**TASK INPUTS:**
....

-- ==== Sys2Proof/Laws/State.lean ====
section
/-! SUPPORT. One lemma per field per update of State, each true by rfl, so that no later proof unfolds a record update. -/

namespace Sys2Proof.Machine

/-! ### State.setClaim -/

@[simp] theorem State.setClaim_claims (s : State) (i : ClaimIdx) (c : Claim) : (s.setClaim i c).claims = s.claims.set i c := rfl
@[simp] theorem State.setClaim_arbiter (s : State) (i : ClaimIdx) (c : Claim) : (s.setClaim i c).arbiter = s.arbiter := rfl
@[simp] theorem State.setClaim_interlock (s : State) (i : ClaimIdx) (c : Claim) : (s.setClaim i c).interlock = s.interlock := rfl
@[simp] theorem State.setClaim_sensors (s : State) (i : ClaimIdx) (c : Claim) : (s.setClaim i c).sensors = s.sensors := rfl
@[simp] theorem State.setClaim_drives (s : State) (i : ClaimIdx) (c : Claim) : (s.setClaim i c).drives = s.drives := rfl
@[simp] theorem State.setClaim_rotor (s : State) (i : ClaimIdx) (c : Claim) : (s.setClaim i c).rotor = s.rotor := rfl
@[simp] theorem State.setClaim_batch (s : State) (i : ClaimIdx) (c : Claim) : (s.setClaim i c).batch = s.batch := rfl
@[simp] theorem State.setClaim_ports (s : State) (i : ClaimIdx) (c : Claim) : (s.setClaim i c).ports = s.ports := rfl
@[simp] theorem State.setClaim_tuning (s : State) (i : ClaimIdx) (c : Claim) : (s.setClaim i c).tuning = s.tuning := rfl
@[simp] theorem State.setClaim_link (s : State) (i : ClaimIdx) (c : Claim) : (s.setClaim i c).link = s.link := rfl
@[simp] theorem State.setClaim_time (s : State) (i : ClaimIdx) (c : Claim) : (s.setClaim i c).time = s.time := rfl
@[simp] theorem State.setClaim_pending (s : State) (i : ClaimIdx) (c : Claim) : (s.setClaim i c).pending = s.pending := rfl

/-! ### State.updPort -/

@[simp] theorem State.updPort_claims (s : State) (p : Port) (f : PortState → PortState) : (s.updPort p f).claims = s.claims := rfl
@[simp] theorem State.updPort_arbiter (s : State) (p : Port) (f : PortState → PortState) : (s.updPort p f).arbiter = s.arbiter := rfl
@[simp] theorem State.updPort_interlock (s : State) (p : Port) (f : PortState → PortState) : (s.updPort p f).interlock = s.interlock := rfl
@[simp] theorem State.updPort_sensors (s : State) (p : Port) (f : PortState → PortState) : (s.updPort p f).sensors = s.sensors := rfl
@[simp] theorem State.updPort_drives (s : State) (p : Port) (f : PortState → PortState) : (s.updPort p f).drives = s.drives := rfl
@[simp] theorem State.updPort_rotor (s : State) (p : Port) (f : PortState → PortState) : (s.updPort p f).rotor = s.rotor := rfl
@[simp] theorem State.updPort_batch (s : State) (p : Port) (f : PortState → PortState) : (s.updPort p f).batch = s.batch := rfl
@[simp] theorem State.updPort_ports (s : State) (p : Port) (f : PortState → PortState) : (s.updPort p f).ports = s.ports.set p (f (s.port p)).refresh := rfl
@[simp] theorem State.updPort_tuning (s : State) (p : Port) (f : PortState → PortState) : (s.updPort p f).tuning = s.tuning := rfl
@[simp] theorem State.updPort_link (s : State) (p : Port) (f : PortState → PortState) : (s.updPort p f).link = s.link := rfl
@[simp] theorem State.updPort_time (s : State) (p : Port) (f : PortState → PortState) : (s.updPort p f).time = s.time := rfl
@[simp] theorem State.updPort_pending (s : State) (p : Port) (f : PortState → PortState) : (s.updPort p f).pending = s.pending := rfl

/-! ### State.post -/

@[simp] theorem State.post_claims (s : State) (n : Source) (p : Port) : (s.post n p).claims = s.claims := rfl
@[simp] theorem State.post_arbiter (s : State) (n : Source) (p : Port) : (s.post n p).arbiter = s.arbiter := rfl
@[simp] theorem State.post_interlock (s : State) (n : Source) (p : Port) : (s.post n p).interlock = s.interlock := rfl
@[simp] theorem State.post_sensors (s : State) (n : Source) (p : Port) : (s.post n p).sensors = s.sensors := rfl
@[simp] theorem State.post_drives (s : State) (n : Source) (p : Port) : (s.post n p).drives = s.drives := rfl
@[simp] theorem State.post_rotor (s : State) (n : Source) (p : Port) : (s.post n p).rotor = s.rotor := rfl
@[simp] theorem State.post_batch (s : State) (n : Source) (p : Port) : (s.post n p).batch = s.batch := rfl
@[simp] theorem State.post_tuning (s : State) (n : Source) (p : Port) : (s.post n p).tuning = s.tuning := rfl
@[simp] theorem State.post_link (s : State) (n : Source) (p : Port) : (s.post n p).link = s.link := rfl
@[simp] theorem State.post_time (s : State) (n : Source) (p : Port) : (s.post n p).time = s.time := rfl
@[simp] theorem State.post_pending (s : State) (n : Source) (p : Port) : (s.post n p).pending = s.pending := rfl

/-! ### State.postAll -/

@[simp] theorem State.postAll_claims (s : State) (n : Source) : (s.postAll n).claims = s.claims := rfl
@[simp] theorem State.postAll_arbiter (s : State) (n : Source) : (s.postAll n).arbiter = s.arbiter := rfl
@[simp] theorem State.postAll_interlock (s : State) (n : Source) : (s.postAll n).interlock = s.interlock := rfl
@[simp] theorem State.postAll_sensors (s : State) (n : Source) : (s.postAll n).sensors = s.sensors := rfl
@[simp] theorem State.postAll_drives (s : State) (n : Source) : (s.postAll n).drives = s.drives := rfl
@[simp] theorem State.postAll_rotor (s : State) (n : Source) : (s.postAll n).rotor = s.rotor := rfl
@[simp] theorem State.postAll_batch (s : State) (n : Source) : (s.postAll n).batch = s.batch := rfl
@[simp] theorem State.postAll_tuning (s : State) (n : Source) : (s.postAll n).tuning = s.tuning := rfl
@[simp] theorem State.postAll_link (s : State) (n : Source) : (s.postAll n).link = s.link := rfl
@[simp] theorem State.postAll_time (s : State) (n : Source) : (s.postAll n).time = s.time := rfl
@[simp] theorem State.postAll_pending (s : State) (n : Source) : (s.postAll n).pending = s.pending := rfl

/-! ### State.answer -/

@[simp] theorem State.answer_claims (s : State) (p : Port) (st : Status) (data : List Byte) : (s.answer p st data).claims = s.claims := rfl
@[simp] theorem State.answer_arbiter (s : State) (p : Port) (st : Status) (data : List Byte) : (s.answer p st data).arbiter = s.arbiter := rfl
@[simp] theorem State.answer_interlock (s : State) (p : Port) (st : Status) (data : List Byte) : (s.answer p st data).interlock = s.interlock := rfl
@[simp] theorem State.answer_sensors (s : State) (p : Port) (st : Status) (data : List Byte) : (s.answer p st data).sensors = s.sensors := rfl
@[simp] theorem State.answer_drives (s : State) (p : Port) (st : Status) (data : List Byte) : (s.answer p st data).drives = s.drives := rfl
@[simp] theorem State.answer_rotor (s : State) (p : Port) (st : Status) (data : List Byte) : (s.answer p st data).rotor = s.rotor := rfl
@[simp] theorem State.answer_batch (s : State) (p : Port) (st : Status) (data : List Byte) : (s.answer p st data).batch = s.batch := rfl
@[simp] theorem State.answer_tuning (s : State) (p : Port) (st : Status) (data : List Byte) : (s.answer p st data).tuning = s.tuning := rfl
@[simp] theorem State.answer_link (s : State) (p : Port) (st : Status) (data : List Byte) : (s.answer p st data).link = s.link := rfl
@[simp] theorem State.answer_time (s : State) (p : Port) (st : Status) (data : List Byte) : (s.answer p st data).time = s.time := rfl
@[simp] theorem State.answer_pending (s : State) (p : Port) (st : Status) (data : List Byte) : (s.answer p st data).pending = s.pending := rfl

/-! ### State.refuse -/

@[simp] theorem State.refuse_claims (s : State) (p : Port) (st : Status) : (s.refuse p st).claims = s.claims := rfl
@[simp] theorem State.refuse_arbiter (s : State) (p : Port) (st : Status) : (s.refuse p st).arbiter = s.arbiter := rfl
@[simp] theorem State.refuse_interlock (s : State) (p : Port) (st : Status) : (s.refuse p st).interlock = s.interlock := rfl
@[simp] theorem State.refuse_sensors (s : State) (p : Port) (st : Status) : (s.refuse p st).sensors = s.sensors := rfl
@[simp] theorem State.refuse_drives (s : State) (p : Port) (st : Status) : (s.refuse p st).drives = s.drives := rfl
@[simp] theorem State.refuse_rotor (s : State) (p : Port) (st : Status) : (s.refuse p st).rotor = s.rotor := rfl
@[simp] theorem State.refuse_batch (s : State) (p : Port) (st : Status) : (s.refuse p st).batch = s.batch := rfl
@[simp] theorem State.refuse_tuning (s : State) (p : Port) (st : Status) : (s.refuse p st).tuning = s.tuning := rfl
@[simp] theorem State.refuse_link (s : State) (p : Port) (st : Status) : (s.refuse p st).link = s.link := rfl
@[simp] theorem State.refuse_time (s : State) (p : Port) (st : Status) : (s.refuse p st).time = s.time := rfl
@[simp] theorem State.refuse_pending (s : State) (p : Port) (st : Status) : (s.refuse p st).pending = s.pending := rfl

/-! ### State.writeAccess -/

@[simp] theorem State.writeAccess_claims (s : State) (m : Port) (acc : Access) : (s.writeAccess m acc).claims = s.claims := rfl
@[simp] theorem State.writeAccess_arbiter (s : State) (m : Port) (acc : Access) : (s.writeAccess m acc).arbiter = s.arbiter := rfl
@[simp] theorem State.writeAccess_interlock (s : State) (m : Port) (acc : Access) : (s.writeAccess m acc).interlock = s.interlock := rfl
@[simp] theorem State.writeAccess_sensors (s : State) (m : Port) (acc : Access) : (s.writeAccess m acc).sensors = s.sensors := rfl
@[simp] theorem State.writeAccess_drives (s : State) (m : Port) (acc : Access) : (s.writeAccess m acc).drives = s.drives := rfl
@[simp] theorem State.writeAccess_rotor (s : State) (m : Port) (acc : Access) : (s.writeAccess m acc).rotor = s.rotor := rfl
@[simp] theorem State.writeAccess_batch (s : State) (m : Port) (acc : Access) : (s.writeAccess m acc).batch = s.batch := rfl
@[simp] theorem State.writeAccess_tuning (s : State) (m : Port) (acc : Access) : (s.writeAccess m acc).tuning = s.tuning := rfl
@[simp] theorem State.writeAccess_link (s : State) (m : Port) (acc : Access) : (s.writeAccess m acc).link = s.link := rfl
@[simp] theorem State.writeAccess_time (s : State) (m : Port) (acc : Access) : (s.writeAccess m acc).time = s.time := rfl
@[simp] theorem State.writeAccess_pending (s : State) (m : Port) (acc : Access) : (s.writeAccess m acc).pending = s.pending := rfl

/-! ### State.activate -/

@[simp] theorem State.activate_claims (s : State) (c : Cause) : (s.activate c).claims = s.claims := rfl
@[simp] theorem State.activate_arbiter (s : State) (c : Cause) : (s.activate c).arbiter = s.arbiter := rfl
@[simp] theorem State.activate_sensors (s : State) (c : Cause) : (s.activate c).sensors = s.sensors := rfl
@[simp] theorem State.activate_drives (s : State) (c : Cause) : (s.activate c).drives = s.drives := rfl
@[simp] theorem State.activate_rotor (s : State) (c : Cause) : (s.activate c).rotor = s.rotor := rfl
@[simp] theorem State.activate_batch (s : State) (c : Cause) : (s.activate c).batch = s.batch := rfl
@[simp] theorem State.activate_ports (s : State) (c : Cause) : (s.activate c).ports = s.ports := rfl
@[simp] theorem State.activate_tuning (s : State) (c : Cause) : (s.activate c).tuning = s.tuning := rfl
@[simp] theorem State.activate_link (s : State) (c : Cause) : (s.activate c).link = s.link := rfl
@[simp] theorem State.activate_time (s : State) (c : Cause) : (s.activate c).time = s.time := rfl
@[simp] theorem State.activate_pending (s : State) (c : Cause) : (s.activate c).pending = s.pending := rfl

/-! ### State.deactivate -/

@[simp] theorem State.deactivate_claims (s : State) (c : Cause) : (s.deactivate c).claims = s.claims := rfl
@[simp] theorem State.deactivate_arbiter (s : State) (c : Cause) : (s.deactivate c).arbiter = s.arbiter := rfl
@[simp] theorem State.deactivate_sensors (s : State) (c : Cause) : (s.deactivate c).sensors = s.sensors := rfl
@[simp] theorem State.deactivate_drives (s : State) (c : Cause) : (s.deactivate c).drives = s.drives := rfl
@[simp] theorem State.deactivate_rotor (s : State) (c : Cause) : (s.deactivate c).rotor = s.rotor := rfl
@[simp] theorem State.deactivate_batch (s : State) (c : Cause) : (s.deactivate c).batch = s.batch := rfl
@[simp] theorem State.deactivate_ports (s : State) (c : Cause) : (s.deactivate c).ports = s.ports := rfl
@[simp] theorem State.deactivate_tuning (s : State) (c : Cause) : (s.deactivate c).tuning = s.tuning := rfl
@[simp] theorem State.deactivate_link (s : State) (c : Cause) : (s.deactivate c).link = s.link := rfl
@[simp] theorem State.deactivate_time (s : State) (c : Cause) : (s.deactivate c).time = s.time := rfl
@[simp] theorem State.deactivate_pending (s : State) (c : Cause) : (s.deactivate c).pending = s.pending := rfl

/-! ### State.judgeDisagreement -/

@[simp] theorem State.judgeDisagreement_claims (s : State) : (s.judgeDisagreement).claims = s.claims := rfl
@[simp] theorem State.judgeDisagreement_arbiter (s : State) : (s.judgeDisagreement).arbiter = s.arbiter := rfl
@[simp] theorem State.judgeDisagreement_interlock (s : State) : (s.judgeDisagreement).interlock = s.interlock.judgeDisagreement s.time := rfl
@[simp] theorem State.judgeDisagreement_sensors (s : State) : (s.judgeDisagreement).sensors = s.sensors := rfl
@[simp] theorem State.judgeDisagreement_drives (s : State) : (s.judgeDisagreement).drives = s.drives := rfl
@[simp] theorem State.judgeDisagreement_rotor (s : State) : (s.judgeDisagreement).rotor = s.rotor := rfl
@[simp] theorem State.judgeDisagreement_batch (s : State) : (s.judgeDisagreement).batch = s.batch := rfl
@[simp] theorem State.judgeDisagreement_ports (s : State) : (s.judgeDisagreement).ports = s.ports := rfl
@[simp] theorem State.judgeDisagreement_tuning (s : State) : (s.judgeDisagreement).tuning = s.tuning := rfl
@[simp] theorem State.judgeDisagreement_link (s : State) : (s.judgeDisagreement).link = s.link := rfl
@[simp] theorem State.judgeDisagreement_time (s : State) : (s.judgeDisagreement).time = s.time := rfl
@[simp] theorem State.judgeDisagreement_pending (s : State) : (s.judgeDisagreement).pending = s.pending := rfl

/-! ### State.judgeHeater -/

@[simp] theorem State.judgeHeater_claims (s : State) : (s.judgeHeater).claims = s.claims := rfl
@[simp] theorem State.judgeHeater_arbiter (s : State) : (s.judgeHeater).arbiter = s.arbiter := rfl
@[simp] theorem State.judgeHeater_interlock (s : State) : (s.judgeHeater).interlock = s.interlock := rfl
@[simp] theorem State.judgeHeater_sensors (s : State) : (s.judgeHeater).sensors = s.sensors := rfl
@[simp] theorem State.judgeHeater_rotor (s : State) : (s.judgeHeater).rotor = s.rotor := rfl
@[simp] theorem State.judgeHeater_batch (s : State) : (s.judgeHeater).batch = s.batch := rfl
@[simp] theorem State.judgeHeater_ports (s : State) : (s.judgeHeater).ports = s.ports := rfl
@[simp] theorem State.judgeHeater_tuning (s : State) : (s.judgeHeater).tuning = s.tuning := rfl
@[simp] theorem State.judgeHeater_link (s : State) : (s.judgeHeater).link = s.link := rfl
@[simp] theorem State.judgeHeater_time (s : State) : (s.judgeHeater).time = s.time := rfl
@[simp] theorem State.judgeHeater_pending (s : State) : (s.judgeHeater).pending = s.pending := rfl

....

**WHAT YOU NEED TO DO:**
Would you quote everything above from the line containing "(s.activate c).drives = s.drives := rfl" down to the line containing "(s.deactivate c).claims = s.claims := rfl"? Include both of those lines and nothing else.

**ANSWER TO THIS PROBLEM:**
@[simp] theorem State.activate_drives (s : State) (c : Cause) : (s.activate c).drives = s.drives := rfl
@[simp] theorem State.activate_rotor (s : State) (c : Cause) : (s.activate c).rotor = s.rotor := rfl
@[simp] theorem State.activate_batch (s : State) (c : Cause) : (s.activate c).batch = s.batch := rfl
@[simp] theorem State.activate_ports (s : State) (c : Cause) : (s.activate c).ports = s.ports := rfl
@[simp] theorem State.activate_tuning (s : State) (c : Cause) : (s.activate c).tuning = s.tuning := rfl
@[simp] theorem State.activate_link (s : State) (c : Cause) : (s.activate c).link = s.link := rfl
@[simp] theorem State.activate_time (s : State) (c : Cause) : (s.activate c).time = s.time := rfl
@[simp] theorem State.activate_pending (s : State) (c : Cause) : (s.activate c).pending = s.pending := rfl

/-! ### State.deactivate -/

@[simp] theorem State.deactivate_claims (s : State) (c : Cause) : (s.deactivate c).claims = s.claims := rfl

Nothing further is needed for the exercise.